The problem is...I don't know what more I can do. I offer to listen, but he doesn't want to talk. I try to do things to cheer him up, he barely grimaces in return. I'm considering tough love, but I'm not sure that is what he needs. I think he needs a counselor, but he "hasn't found one he likes". I just want to call bull shit and say keep looking. For God's sake do something. But instead he just despairs himself into a black hole.

And it's not like I'm super mentally stable here. I'm borderline depressed too. I feel like a failure too. This shit is happening to me too. And on top if it, I'm working TWO jobs, both of which are more demanding than his one, thanks very much. Sure pretty flexible hours, but way more demanding.

What kills me is that we're supposed to be best friends. Partners. And he's shutting me out. Whenever anything gets tough, he shuts down, and shuts me out. What kind of friend is that? How can we be partners when he excludes me from the important stuff?

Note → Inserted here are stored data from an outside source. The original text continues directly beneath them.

/-- The home's response to a request, from its own tokens (R86). -/
def homeServe (s : State) (x req : Nat) (tag : BitVec 12) (wr : Bool) : State :=
  let h := getHome s x
  let u := homeUnit x
  if h.tokens = 0 then s
  else if wr then homeGiveAll s x req tag false
  else if !h.own then s
  else if h.tokens = 1 then homeGiveAll s x req tag false
  else
    let d := homeData s x
    let s := onHome s x fun h => { h with tokens := h.tokens - 1 }
    send s u req (.tok x h.serial 1 false (some d) false h.poison tag false)
/-- What a home does before it serves a die's request: in a flip it answers HOLDREPLY; under host bias it snoops the covering links,
again where the host has taken a copy since, and counts their answers. The request waits meanwhile (R381, R383). None where it may be
served. -/
def hostFirst (s : State) (m : Msg) (x req : Nat) (inv : Bool) : Option State :=
  let h := getHome s x
  let back := fun (s : State) (m : Msg) => some { s with net := s.net ++ [m] }
  if inFlip s x then
    let asked := match (getSec s req x).req with | some r => r.hold | none => true
    back (if asked then s else send s (homeUnit x) req (.holdreply x)) m
  else if h.biOwed != 0 then back s m
  else if h.hostHeld || (hostBiased s x && !m.snooped && !(coveringLinks s x).isEmpty) then
    back (snoopHost s x inv false) { m with snooped := true }
  else none
/-- A request at its home: counted, answered HOLDREPLY in a flip, held behind a host back-invalidate under host bias,
ignored under a trump, else served, and forwarded to the group when it comes from another package
(R73, R86, R91, R101, R381). -/
def homeReq (s : State) (m : Msg) (x req : Nat) (tag : BitVec 12) (wr : Bool) : State :=
  let h := getHome s x
  let u := homeUnit x
  match hostFirst s m x req wr with
  | some t => t
  | none =>
    let s := countHot s x (some req)
    if h.trump.isSome || h.frozen then s
    else
      let s := homeServe s x req tag wr
      let b : MsgBody := if wr then .wrreq x req tag else .rdreq x req tag
      if h.pod && pkgOf req != pkgOf u then multicast (sendAll s u (countedDies s (pkgOf u)) b) (pkgOf u) h.pcg u b
      else s
/-- An operation of a die that has been sent uses a sector: of a wave, of an engine, of its trace, or a walk (R82). -/
def sectorUsed (s : State) (cd x : Nat) : Bool :=
  let on := fun y : LaneAcc => y.tgt.space == .dev && (sectorsOf y.tgt.addr y.sz).contains x
  (allWaves s).any (fun w => w.id.cd == cd && (w.ops.any (fun o => o.acc.any on) || (match w.hold with
    | .sld _ y => on y
    | _ => false))) ||
  s.cores.any (fun c => c.id.cd == cd && (!c.reqs.isEmpty || !c.tiles.isEmpty)) || !(getCd s cd).pend.isEmpty || !(getCd s cd).walks.isEmpty
/-- A wave of a die waits to issue an instruction, for which the die may have asked for a sector. -/
def issueWaits (s : State) (cd : Nat) : Bool :=
  (allWaves s).any fun w => w.id.cd == cd && (match w.hold with
    | .ready | .stall _ => true
    | _ => false)
/-- A die in debug hold has won a trump request, and the instruction for which it asked waits to issue in a held partition, which so
owes the answer to every request for the sector; what its caches and engines serve themselves is no such debt (R91, R105, R406). -/
def heldOwes (s : State) (cd x : Nat) : Bool :=
  let e := getSec s cd x
  (getCd s cd).held && e.act == some cd && e.tokens == 64 && e.req.any (·.trump) && issueWaits s cd && !sectorUsed s cd x
/-- A request at a compute die: held in a census, answered HOLDREPLY where a held partition owes the answer, ignored under a trump, else answered with tokens (R86, R91, R93). -/
def dieReq (s : State) (cd x req : Nat) (tag : BitVec 12) (wr : Bool) : State :=
  let s := train s cd x req
  let e := getSec s cd x
  if e.frozen then onSec s cd x fun e => { e with heldReqs := e.heldReqs ++ [(req, wr, tag)] }
  else if heldOwes s cd x && req != cd then send s cd req (.holdreply x)
  else if e.act.isSome || e.tokens = 0 || req = cd then s
  else if wr then giveAll s cd x req tag false
  else if !e.own then s
  else if e.tokens = 1 then giveAll s cd x req tag false
  else
    let d := if e.poison then ones512 else e.data
    let s := onSec s cd x fun e => { e with tokens := e.tokens - 1 }
    send s cd req (.tok x e.serial 1 false (some d) false e.poison tag false)
/-- RDREQ arrives (R86). -/
def execRdreq (n : Nat) (s : State) : Res :=
  onMsg s n fun m s => match m.body with
    | .rdreq x req tag => some (if isCd m.dst then dieReq s m.dst x req tag false else homeReq s m x req tag false)
    | _ => none
/-- WRREQ arrives (R86). -/
def execWrreq (n : Nat) (s : State) : Res :=
  onMsg s n fun m s => match m.body with
    | .wrreq x req tag => some (if isCd m.dst then dieReq s m.dst x req tag true else homeReq s m x req tag true)
    | _ => none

The worst part is, I feel like he's all talk and mope, and no action. You want a career sir? Then go fucking get one. Stop the woe-is-me-my-life-is-shit routine and do something about it. Until now we needed you to keep a job to pay the mortgage. Now? We're short selling the house and not paying the mortgage, so go do whatever it is you have to do to Pull. Your. Head. Out.

Ugh. I'm just so frustrated.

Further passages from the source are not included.